How many lines in these entries contain the string "area"? Reply with the number alone.

*** Block opens ***

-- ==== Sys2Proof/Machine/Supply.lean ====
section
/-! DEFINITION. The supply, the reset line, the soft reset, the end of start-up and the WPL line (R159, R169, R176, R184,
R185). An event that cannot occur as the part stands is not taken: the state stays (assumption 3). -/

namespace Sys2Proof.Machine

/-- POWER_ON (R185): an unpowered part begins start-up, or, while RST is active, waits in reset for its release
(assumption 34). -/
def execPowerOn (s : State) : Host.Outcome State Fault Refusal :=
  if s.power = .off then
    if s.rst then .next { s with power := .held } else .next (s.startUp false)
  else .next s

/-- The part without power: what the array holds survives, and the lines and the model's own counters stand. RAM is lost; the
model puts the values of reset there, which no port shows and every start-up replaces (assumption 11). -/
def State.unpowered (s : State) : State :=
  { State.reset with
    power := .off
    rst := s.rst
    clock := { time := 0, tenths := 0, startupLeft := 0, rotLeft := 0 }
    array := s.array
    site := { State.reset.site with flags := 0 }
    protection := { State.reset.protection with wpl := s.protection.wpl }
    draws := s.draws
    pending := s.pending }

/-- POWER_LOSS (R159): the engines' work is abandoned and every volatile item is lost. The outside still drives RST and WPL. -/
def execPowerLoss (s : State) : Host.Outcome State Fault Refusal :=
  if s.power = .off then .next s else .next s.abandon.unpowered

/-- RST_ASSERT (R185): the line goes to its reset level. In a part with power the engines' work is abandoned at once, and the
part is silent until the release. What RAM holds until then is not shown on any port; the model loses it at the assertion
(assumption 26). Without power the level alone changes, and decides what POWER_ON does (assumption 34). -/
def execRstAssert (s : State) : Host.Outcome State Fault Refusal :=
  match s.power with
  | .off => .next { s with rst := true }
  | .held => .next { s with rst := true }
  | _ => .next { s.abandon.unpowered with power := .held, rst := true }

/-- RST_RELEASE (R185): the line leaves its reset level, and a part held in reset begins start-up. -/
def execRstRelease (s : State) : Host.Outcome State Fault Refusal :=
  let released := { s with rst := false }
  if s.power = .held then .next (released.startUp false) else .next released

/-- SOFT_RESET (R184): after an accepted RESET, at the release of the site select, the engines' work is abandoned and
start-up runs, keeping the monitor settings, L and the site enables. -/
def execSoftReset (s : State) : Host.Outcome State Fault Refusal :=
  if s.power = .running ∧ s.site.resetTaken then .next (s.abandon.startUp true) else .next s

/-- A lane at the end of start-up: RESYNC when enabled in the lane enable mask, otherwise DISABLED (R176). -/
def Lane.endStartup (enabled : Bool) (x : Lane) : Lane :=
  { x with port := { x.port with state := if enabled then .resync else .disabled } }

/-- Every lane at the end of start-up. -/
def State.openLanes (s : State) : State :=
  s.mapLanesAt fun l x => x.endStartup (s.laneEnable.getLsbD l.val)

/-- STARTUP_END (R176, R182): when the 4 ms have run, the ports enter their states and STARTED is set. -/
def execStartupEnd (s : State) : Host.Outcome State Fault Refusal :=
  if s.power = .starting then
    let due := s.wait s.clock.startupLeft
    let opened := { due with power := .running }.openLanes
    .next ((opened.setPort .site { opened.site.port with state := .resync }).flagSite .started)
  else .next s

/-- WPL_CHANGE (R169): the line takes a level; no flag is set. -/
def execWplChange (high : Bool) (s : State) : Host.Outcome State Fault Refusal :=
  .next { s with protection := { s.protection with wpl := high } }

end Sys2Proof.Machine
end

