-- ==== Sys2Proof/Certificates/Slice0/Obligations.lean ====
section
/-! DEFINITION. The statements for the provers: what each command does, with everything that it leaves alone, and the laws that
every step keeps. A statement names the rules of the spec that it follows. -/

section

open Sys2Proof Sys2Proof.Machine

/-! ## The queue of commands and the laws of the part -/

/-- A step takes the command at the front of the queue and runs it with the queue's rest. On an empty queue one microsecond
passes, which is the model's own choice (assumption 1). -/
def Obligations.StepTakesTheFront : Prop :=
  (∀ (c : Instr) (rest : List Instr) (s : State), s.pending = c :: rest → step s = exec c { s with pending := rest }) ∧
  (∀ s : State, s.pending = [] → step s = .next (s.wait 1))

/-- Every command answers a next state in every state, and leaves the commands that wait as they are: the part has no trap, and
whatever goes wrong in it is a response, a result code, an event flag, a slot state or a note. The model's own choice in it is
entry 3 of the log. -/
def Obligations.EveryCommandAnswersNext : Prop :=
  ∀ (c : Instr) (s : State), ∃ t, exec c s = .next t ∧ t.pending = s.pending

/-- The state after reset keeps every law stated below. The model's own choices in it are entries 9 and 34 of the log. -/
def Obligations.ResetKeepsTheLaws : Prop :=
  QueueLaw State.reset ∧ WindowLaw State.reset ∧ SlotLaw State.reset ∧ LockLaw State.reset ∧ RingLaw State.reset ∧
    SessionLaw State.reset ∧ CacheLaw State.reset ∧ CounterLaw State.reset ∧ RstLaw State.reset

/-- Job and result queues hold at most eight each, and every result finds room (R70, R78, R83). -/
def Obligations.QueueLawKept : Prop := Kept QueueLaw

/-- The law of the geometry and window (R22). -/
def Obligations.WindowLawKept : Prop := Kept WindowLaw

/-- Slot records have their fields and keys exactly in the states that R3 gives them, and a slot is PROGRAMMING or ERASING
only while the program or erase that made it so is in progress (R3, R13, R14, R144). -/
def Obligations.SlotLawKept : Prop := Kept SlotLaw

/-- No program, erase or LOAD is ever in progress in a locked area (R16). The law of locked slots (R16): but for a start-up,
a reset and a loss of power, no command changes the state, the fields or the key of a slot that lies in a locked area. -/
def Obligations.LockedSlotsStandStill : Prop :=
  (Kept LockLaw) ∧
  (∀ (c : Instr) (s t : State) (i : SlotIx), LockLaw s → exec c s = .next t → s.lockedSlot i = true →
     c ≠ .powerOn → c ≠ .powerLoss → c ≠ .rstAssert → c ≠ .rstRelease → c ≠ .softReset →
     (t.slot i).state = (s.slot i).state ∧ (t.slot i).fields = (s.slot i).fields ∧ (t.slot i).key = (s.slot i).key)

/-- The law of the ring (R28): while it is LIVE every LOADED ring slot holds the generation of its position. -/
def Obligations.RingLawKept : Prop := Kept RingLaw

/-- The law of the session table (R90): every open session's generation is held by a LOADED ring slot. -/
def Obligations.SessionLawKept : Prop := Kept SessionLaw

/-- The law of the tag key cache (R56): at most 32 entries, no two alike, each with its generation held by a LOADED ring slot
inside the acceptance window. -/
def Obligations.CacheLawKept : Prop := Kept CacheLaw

*** Block closes ***
*** Block opens ***

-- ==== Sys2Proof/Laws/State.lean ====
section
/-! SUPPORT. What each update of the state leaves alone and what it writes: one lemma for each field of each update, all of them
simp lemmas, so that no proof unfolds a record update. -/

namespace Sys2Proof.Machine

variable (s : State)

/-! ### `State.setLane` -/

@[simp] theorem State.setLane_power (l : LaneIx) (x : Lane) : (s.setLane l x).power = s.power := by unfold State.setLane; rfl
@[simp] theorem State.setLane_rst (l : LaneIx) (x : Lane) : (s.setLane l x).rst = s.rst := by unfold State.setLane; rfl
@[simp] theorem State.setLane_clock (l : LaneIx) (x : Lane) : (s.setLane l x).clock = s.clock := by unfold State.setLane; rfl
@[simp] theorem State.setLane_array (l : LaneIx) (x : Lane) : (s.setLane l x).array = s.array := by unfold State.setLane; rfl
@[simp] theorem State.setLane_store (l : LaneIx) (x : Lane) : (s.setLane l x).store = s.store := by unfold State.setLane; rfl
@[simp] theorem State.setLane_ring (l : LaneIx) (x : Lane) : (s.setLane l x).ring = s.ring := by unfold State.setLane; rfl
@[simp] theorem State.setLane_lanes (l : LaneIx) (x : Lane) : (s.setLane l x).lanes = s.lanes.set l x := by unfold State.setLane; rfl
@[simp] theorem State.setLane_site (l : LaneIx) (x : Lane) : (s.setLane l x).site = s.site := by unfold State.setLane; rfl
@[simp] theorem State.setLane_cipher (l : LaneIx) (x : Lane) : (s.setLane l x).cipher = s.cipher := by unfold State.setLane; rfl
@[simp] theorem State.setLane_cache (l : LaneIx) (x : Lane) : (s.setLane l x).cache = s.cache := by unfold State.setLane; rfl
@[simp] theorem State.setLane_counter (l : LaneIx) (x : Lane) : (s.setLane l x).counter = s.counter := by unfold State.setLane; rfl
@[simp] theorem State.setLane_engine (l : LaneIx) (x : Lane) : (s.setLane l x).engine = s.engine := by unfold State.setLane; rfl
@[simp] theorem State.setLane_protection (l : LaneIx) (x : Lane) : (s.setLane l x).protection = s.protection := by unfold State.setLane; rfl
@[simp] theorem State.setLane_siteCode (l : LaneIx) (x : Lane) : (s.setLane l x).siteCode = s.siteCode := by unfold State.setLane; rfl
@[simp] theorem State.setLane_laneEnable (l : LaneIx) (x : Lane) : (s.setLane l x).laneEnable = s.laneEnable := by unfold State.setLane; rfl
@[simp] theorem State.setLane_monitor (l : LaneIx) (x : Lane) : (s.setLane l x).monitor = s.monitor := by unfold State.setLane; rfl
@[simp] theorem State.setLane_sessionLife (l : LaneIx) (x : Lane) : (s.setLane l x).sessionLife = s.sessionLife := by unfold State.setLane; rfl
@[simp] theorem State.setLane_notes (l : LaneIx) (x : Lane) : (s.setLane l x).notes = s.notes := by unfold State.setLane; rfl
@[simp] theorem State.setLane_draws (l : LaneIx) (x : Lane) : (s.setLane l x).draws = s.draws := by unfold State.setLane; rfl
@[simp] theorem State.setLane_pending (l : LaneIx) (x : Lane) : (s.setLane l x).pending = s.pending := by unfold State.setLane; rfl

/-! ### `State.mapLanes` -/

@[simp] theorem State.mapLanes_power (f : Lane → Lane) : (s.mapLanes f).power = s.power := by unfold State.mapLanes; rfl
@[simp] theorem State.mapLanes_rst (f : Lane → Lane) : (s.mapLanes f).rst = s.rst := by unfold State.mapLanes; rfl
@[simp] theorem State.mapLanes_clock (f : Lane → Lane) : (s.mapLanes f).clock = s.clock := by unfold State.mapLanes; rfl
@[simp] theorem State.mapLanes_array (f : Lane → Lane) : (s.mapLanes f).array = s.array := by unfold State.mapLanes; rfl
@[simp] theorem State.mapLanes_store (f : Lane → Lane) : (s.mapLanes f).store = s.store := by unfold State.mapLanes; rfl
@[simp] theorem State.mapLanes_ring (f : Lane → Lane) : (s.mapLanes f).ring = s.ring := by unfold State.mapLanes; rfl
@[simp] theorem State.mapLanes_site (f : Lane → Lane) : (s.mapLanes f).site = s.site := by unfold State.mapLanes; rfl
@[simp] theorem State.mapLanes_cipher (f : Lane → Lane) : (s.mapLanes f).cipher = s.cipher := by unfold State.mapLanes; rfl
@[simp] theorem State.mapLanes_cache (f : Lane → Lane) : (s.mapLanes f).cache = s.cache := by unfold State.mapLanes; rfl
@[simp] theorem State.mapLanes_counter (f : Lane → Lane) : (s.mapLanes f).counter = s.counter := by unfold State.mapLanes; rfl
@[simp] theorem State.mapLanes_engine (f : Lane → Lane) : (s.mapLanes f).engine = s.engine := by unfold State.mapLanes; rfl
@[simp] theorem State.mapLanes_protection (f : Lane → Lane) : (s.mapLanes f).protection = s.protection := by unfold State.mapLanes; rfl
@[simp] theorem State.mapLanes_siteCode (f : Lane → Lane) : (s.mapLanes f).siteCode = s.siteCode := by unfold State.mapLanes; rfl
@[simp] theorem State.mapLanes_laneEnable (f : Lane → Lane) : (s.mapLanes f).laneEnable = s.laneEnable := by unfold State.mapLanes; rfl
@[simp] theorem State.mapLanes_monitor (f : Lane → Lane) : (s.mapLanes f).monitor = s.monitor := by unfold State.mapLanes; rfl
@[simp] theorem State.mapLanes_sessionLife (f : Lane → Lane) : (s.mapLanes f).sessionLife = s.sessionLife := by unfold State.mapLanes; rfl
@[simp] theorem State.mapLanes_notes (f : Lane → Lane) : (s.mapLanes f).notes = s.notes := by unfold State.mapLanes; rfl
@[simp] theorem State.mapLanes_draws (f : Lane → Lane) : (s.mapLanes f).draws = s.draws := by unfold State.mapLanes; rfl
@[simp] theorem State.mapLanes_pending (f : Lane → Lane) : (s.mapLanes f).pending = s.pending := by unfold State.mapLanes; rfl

*** Block closes ***

* [Answer to this exercise]: 2